Advantages and drawbacks of CVL
Creditors Voluntary Liquidation (CVL) offers many benefits, but it’s important for directors to balance these against its drawbacks. Understanding both the opportunities for resolution and the potential challenges it presents is essential for directors to have a well-informed understanding of the process.
- Advantages of Creditors Voluntary Liquidation (CVL)
- Streamlined closure and debt resolution
CVL allows directors to formally wind up an insolvent company with shareholder approval, leading to the write-off of all unsecured debts. This process provides a clear end to the company’s existence and financial obligations.
- Options for business continuity and asset transfer
Through pre-pack liquidation under CVL, assets can be transferred to a new or existing company, enabling uninterrupted business operations and potential employee transfers under TUPE regulations.

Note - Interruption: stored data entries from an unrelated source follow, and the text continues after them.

-- ==== Sys2Proof/Machine/Scalar.lean ====
section
/-! DEFINITION. Scalar, predicate, FP32, control-flow, CSR and tally instructions of a core (R118 to R126, R137). -/

namespace Sys2Proof.Machine

/-- What a meaning answers. -/
abbrev Out1 := Host.Outcome State Fault Refusal

/-! ## Integer ALU (R118, R119) -/

/-- The low 32 bits of a value, sign-extended to 64. -/
def wRes (x : Nat) : Word := BitVec.ofInt 64 (sext 32 x)

/-- Signed division of R119: quotient toward zero, all ones on division by zero. -/
def sdivW (a b : Word) : Word := if b = 0 then BitVec.allOnes 64 else BitVec.ofInt 64 (a.toInt.tdiv b.toInt)
/-- Signed remainder of R119: the sign of the dividend; the dividend on division by zero. -/
def sremW (a b : Word) : Word := if b = 0 then a else BitVec.ofInt 64 (a.toInt.tmod b.toInt)
/-- Unsigned division of R119. -/
def udivW (a b : Word) : Word := if b = 0 then BitVec.allOnes 64 else BitVec.ofNat 64 (a.toNat / b.toNat)
/-- Unsigned remainder of R119. -/
def uremW (a b : Word) : Word := if b = 0 then a else BitVec.ofNat 64 (a.toNat % b.toNat)

/-- Leading zeros of a 64-bit value. -/
def clzW (a : Word) : Nat := if a = 0 then 64 else 63 - log2 a.toNat
/-- Trailing zeros of a 64-bit value. -/
def ctzW (a : Word) : Nat := (leastFrom (tbit a.toNat) 0 64).getD 64
/-- Bits set in a 64-bit value. -/
def popW (a : Word) : Nat := (setBits a.toNat 64).length
/-- The bytes of a 64-bit value in reverse order. -/
def bswapW (a : Word) : Word := BitVec.ofNat 64 (leNat (leBytes 8 a.toNat).reverse)

/-- Shift right, arithmetic, of the low 32 bits, sign-extended. -/
def srawW (a : Word) (n : Nat) : Word := BitVec.ofInt 64 (sext 32 a.toNat >>> n)

/-- The result of an integer ALU func that R118 lists, less SEL. -/
def aluOp (fn : Nat) (a b : Word) : Option Word :=
  let sh := b.toNat % 64
  let shw := b.toNat % 32
  match fn with
  | 0x000 => some (a + b)
  | 0x001 => some (a - b)
  | 0x002 => some (a &&& b)
  | 0x003 => some (a ||| b)
  | 0x004 => some (a ^^^ b)
  | 0x005 => some (a <<< sh)
  | 0x006 => some (a >>> sh)
  | 0x007 => some (a.sshiftRight sh)
  | 0x008 => some (if a.slt b then 1 else 0)
  | 0x009 => some (if a.ult b then 1 else 0)
  | 0x00A => some (if a.slt b then a else b)
  | 0x00B => some (if a.slt b then b else a)
  | 0x00C => some (if a.ult b then a else b)
  | 0x00D => some (if a.ult b then b else a)
  | 0x010 => some (a * b)
  | 0x011 => some (BitVec.ofInt 64 ((a.toInt * b.toInt) / 2 ^ 64))
  | 0x012 => some (BitVec.ofNat 64 ((a.toNat * b.toNat) / 2 ^ 64))
  | 0x013 => some (BitVec.ofInt 64 ((a.toInt * (b.toNat : Int)) / 2 ^ 64))
  | 0x014 => some (sdivW a b)
  | 0x015 => some (udivW a b)
  | 0x016 => some (sremW a b)
  | 0x017 => some (uremW a b)
  | 0x020 => some (BitVec.ofNat 64 (clzW a))
  | 0x021 => some (BitVec.ofNat 64 (ctzW a))
  | 0x022 => some (BitVec.ofNat 64 (popW a))
  | 0x023 => some (bswapW a)
  | 0x030 => some (wRes (a + b).toNat)
  | 0x031 => some (wRes (a - b).toNat)
  | 0x032 => some (wRes (a.toNat * 2 ^ shw))
  | 0x033 => some (wRes (a.toNat % 2 ^ 32 / 2 ^ shw))
  | 0x034 => some (srawW a shw)
  | _ => none

/-- The funcs whose rb field must be 0 (R118). -/
def aluUnary (fn : Nat) : Bool := 0x020 ≤ fn && fn ≤ 0x023

/-- INTEGER_ALU on the core's registers (R118). -/
def integerAluStep (w : W32) (k : Core) : Step1 :=
  let fn := func w
  let a := k.rg (fa w)
  let b := k.rg (fb w)
  if 0x040 ≤ fn && fn ≤ 0x047 then
    .done (k.wg (fd w) (if tbit (k.rp (fn - 0x040)).toNat 0 then a else b))
  else if aluUnary fn && fb w ≠ 0 then illegalW k w
  else match aluOp fn a b with
    | some v => .done (k.wg (fd w) v)
    | none => illegalW k w

/-- INTEGER_ALU (R118). -/
def execIntegerAlu (c : CoreId) (w : W32) (s : State) : Out1 :=
  .next (coreLocal .integerAlu c w s (integerAluStep w))

/-! ## Immediate forms (R119) -/

/-- ADDI (R119). -/
def addiStep (w : W32) (k : Core) : Step1 := .done (k.wg (fd w) (k.rg (fa w) + BitVec.ofInt 64 (simm16 w)))
/-- ANDI (R119). -/
def andiStep (w : W32) (k : Core) : Step1 := .done (k.wg (fd w) (k.rg (fa w) &&& BitVec.ofInt 64 (simm16 w)))
/-- ORI, zero-extended (R119). -/
def oriStep (w : W32) (k : Core) : Step1 := .done (k.wg (fd w) (k.rg (fa w) ||| BitVec.ofNat 64 (uimm16 w)))
/-- XORI, zero-extended (R119). -/
def xoriStep (w : W32) (k : Core) : Step1 := .done (k.wg (fd w) (k.rg (fa w) ^^^ BitVec.ofNat 64 (uimm16 w)))
/-- SLTI (R119). -/
def sltiStep (w : W32) (k : Core) : Step1 :=
  .done (k.wg (fd w) (if (k.rg (fa w)).slt (BitVec.ofInt 64 (simm16 w)) then 1 else 0))
/-- LUI: sext(imm21) << 16 (R119). -/
def luiStep (w : W32) (k : Core) : Step1 := .done (k.wg (fd w) (BitVec.ofInt 64 (simm21 w) <<< 16))

/-- SHLI, SHRI, SRAI (R119): operation in imm16 bits 15:8, amount in bits 5:0, bits 7:6 zero. -/
def shiftByImmediateStep (w : W32) (k : Core) : Step1 :=
  let op := wf w 15 8
  let n := wf w 5 0
  let a := k.rg (fa w)
  if wf w 7 6 ≠ 0 then illegalW k w
  else if op = 0 then .done (k.wg (fd w) (a <<< n))
  else if op = 1 then .done (k.wg (fd w) (a >>> n))
  else if op = 2 then .done (k.wg (fd w) (a.sshiftRight n))
  else illegalW k w

/-- ADDI (R119). -/
def execAddi (c : CoreId) (w : W32) (s : State) : Out1 := .next (coreLocal .addi c w s (addiStep w))
/-- ANDI (R119). -/
def execAndi (c : CoreId) (w : W32) (s : State) : Out1 := .next (coreLocal .andi c w s (andiStep w))
/-- ORI (R119). -/
def execOri (c : CoreId) (w : W32) (s : State) : Out1 := .next (coreLocal .ori c w s (oriStep w))
/-- XORI (R119). -/
def execXori (c : CoreId) (w : W32) (s : State) : Out1 := .next (coreLocal .xori c w s (xoriStep w))
/-- SLTI (R119). -/
def execSlti (c : CoreId) (w : W32) (s : State) : Out1 := .next (coreLocal .slti c w s (sltiStep w))
/-- LUI (R119). -/
def execLui (c : CoreId) (w : W32) (s : State) : Out1 := .next (coreLocal .lui c w s (luiStep w))
/-- SHIFT_BY_IMMEDIATE (R119). -/
def execShiftByImmediate (c : CoreId) (w : W32) (s : State) : Out1 :=
  .next (coreLocal .shiftByImmediate c w s (shiftByImmediateStep w))

/-! ## Predicates (R120) -/

/-- pd of format P. -/
def pd (w : W32) : Nat := wf w 23 21

/-- An integer comparison by its number: 0 EQ, 1 NE, 2 LT, 3 GE, 4 LTU, 5 GEU (R120, R122). -/
def cmpInt (op : Nat) (a b : Word) : Bool :=
  match op with
  | 0 => a == b
  | 1 => a != b
  | 2 => a.slt b
  | 3 => !a.slt b
  | 4 => a.ult b
  | _ => !a.ult b

/-- Every bit of P[pd] set to a result (R120). -/
def Core.wpAll (k : Core) (n : Nat) (r : Bool) : Core := k.wp n (if r then BitVec.allOnes 256 else 0)

/-- COMPARE_TO_PREDICATE (R120). -/
def compareToPredicateStep (w : W32) (k : Core) : Step1 :=
  let fn := func w
  if wf w 25 24 ≠ 0 then illegalW k w
  else if fn ≤ 5 then .done (k.wpAll (pd w) (cmpInt fn (k.rg (fa w)) (k.rg (fb w))))
  else if 0x010 ≤ fn && fn ≤ 0x013 then
    let r := f32Fmt.compare (fn - 0x010) (k.rs (fa w)) (k.rs (fb w))
    .done ((k.wpAll (pd w) r.1).accrue r.2)
  else illegalW k w

/-- PREDICATE_LOGIC (R120). -/
def predicateLogicStep (w : W32) (k : Core) : Step1 :=
  let a := k.rp (fa w % 8)
  let b := k.rp (fb w % 8)
  if wf w 25 24 ≠ 0 || 8 ≤ fa w || 8 ≤ fb w then illegalW k w
  else match func w with
    | 0 => .done (k.wp (pd w) (a &&& b))
    | 1 => .done (k.wp (pd w) (a ||| b))
    | 2 => .done (k.wp (pd w) (a ^^^ b))
    | 3 => .done (k.wp (pd w) (a &&& ~~~b))
    | 4 => .done (k.wp (pd w) (~~~a))
    | _ => illegalW k w

/-- COMPARE_TO_PREDICATE (R120). -/
def execCompareToPredicate (c : CoreId) (w : W32) (s : State) : Out1 :=
  .next (coreLocal .compareToPredicate c w s (compareToPredicateStep w))
/-- PREDICATE_LOGIC (R120). -/
def execPredicateLogic (c : CoreId) (w : W32) (s : State) : Out1 :=
  .next (coreLocal .predicateLogic c w s (predicateLogicStep w))

/-! ## Scalar FP32 (R121) -/

/-- SCALAR_FP32 (R121). -/
def scalarFp32Step (w : W32) (k : Core) : Step1 :=
  if func w = 0x004 && fb w ≠ 0 then illegalW k w
  else match f32Op (func w) k.frm (k.rs (fa w)) (k.rs (fb w)) (k.rs (fd w)) (k.rg (fa w)) with
    | .fres v fl => .done ((k.ws (fd w) v).accrue fl)
    | .gres v fl => .done ((k.wg (fd w) (BitVec.ofNat 64 v)).accrue fl)
    | .undef => illegalW k w

/-- SCALAR_FP32 (R121). -/
def execScalarFp32 (c : CoreId) (w : W32) (s : State) : Out1 := .next (coreLocal .scalarFp32 c w s (scalarFp32Step w))

/-! ## Control flow and loops (R122, R123) -/

/-- A branch or jump target: PC + 4 × offset (R116). -/
def Core.rel (k : Core) (off : Int) : Nat := (((k.pc : Int) + 4 * off) % (2 ^ 51 : Nat)).toNat

/-- Operand fields of format B: ra and rb. -/
def bra (w : W32) : Nat := wf w 25 21
/-- rb of format B. -/
def brb (w : W32) : Nat := wf w 20 16

/-- BRANCH (R122). -/
def branchStep (w : W32) (k : Core) : Step1 :=
  let cond := wf w 15 13
  let target := k.rel (sext 13 (wf w 12 0))
  let go (b : Bool) : Step1 := if b then .taken k target else .done k
  if cond ≤ 5 then go (cmpInt cond (k.rg (bra w)) (k.rg (brb w)))
  else if bra w ≠ 0 || 8 ≤ brb w then illegalW k w
  else go (tbit (k.rp (brb w)).toNat 0 == (cond == 6))

/-- JAL (R122). -/
def jalStep (w : W32) (k : Core) : Step1 :=
  .taken (k.wg (fd w) (BitVec.ofNat 64 (k.pc + 4))) (k.rel (simm21 w))

/-- JALR (R122): the target is formed before rd is written. -/
def jalrStep (w : W32) (k : Core) : Step1 :=
  let t := (k.rg (fa w) + BitVec.ofInt 64 (simm16 w)).toNat
  .taken (k.wg (fd w) (BitVec.ofNat 64 (k.pc + 4))) (t / 4 * 4)

/-- LOOP (R123). -/
def loopStartStep (w : W32) (k : Core) : Step1 :=
  let n := k.rg (fd w)
  let body := uimm16 w
  let last := k.pc + 4 * body
  if fa w ≠ 0 || body = 0 then illegalW k w
  else if (match k.csrs.loops.getLast? with
    | some (_, _, le) => decide (le < last)
    | none => false) then illegalW k w
  else if n = 0 then .skip k (last + 4)
  else if 2 ≤ k.csrs.loops.length then illegalW k w
  else .wait { k with pc := (k.pc + 4) % 2 ^ 51, csrs := { k.csrs with loops := k.csrs.loops ++ [(n, k.pc + 4, last)] } }

/-- BRANCH (R122). -/
def execBranch (c : CoreId) (w : W32) (s : State) : Out1 := .next (coreLocal .branch c w s (branchStep w))
/-- JAL (R122). -/
def execJal (c : CoreId) (w : W32) (s : State) : Out1 := .next (coreLocal .jal c w s (jalStep w))
/-- JALR (R122). -/
def execJalr (c : CoreId) (w : W32) (s : State) : Out1 := .next (coreLocal .jalr c w s (jalrStep w))
/-- LOOP (R123). -/
def execLoopStart (c : CoreId) (w : W32) (s : State) : Out1 := .next (coreLocal .loopStart c w s (loopStartStep w))

/-! ## CSRs (R124, R137, R164) -/

/-- Registers of a long operand: R of R140. -/
def Core.vregs (k : Core) : Nat := 2 ^ k.csrs.vlGroup.toNat

/-- CSR.VL as it reads (R141). -/
def Core.vlRead (k : Core) : Word := BitVec.ofNat 64 (k.csrs.vlGroup.toNat * 2 ^ 10 + k.csrs.vlBytes)

/-- CSR.VL written (R141): GROUP 0b11 leaves GROUP; BYTES rounded down to a multiple of 4 and limited to 64 × R. -/
def Core.vlWrite (k : Core) (v : Word) : Core :=
  let g := if fld v 11 10 = 3 then k.csrs.vlGroup.toNat else fld v 11 10
  { k with csrs := { k.csrs with
      vlGroup := BitVec.ofNat 2 g, vlBytes := min (fld v 8 0 / 4 * 4) (64 * 2 ^ g) } }

/-- A loop level's remaining count, first and last body PC; 0 while it is not active (R137; log entry 8). -/
def Core.level (k : Core) (i : Nat) : Word × Nat × Nat := nth (0, 0, 0) k.csrs.loops i

/-- A CSR's value; none for an unassigned number (R137, R164). `now` is the time counter. -/
def Core.csr (k : Core) (now : Word) (n : Nat) : Option Word :=
  match n with
  | 0x000 => some (k.csrs.fflags.zeroExtend 64)
  | 0x001 => some (k.csrs.frm.zeroExtend 64)
  | 0x008 => some k.vlRead
  | 0x009 => some (k.csrs.vstart.zeroExtend 64)
  | 0x00A => some (BitVec.ofNat 64 (64 * k.vregs))
  | 0x00B => some (k.csrs.vcvt.zeroExtend 64)
  | 0x010 => some k.csrs.tallyBase
  | 0x011 => some k.csrs.twaitLimit
  | 0x012 => some (BitVec.ofNat 64 k.sigq.length)
  | 0x013 => some k.csrs.seed
  | 0x018 => some (k.level 0).1
  | 0x019 => some (BitVec.ofNat 64 (k.level 0).2.1)
  | 0x01A => some (BitVec.ofNat 64 (k.level 0).2.2)
  | 0x01B => some (k.level 1).1
  | 0x01C => some (BitVec.ofNat 64 (k.level 1).2.1)
  | 0x01D => some (BitVec.ofNat 64 (k.level 1).2.2)
  | 0x020 => some k.csrs.fcause
  | 0x021 => some k.csrs.fpc
  | 0x022 => some k.csrs.faddr
  | 0x030 => some (nth 0 k.ident 0)
  | 0x031 => some (nth 0 k.ident 1)
  | 0x032 => some (nth 0 k.ident 2)
  | 0x033 => some (nth 0 k.ident 3)
  | 0x034 => some (nth 0 k.ident 4)
  | 0x040 => some now
  | _ => none

/-- A CSR written; none for one that is RO or unassigned (R124, R137, R164). -/
def Core.csrWrite (k : Core) (n : Nat) (v : Word) : Option Core :=
  match n with
  | 0x000 => some { k with csrs := { k.csrs with fflags := v.setWidth 5 } }
  | 0x001 => some (if fld v 2 0 ≤ 4 then { k with csrs := { k.csrs with frm := v.setWidth 3 } } else k)
  | 0x008 => some (k.vlWrite v)
  | 0x009 => some { k with csrs := { k.csrs with vstart := v.setWidth 8 } }
  | 0x00B => some { k with csrs := { k.csrs with vcvt := v.setWidth 4 } }
  | 0x010 => some { k with csrs := { k.csrs with tallyBase := v } }
  | 0x011 => some { k with csrs := { k.csrs with twaitLimit := v } }
  | 0x013 => some { k with csrs := { k.csrs with seed := v } }
  | _ => none

/-- The CSR field of format S. -/
def csrNo (w : W32) : Nat := wf w 11 0

/-- CSRR (R124). -/
def csrrStep (w : W32) (now : Word) (k : Core) : Step1 :=
  match k.csr now (csrNo w) with
  | some v => .done (k.wg (fd w) v)
  | none => illegalW k w

/-- CSRW (R124). -/
def csrwStep (w : W32) (k : Core) : Step1 :=
  match k.csrWrite (csrNo w) (k.rg (fa w)) with
  | some k' => .done k'
  | none => illegalW k w

/-- CSRS and CSRC (R124): the CSR set to a function of its old value and G[ra], and G[rd] to the old value. -/
def csrModify (w : W32) (now : Word) (k : Core) (f : Word → Word → Word) : Step1 :=
  match k.csr now (csrNo w) with
  | none => illegalW k w
  | some v =>
    match k.csrWrite (csrNo w) (f v (k.rg (fa w))) with
    | some k' => .done (k'.wg (fd w) v)
    | none => illegalW k w

/-- CSRR (R124). -/
def execCsrr (c : CoreId) (w : W32) (s : State) : Out1 := .next (coreLocal .csrr c w s (csrrStep w s.clock.now))
/-- CSRW (R124). -/
def execCsrw (c : CoreId) (w : W32) (s : State) : Out1 := .next (coreLocal .csrw c w s (csrwStep w))
/-- CSRS (R124). -/
def execCsrs (c : CoreId) (w : W32) (s : State) : Out1 :=
  .next (coreLocal .csrs c w s (fun k => csrModify w s.clock.now k (fun v a => v ||| a)))
/-- CSRC (R124). -/
def execCsrc (c : CoreId) (w : W32) (s : State) : Out1 :=
  .next (coreLocal .csrc c w s (fun k => csrModify w s.clock.now k (fun v a => v &&& ~~~a)))

/-! ## FENCE, END, TRAP (R124) -/

/-- FENCE (R124): every earlier access of the core has completed when it is reached, since the core's instructions
complete in order and a remote access blocks the core; what is left is the check of its fields. -/
def fenceStep (w : W32) (k : Core) : Step1 :=
  if csrNo w ≠ 0 || fd w ≠ 0 || fa w ≠ 0 then illegalW k w else .done k

/-- END (R124): the program ends; the unit waits to commit (R102). -/
def endUnitStep (k : Core) : Step1 := .wait { k with phase := .ended }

- Legal protection and compliance
Initiating CVL halts all legal actions against the company and demonstrates the directors’ commitment to legal obligations and creditor prioritisation. This approach reduces the risk of accusations of wrongful trading during insolvency investigations.
- Director autonomy and future opportunities
CVL allows directors to maintain control over the liquidation process, including selecting the liquidator, and does not restrict them from holding directorships in other companies. This facilitates future business involvement and offers opportunities for a fresh start.
- Ease of management and reduced burden
The insolvency practitioner manages all communications with creditors, easing the director’s responsibilities. Additionally, CVL leads to the cancellation of leases and contracts, further reducing the company’s ongoing financial commitments.
- Employee and director entitlements
Those affected by the company’s closure, including employees and directors, may be eligible for statutory entitlements such as redundancy pay, holiday pay, and unpaid wages.
- Drawbacks of Creditors Voluntary Liquidation (CVL)
- Personal liability for overdrawn Directors’ Loan Accounts (DLA)
Directors may become personally liable for any overdrawn loan accounts when the company enters liquidation.
- Restrictions on reusing company name
Directors are prohibited from using or being involved in a business with the same or similar name for five years post-liquidation, with limited exceptions.
- Employee Redundancy
All employees will be made redundant when the company enters CVL, although they may have the opportunity to transfer to a new company under TUPE regulations and claim statutory entitlements.
- Personal guarantees
Directors who have provided personal guarantees for company debts are obligated to repay these debts, even after the company enters CVL.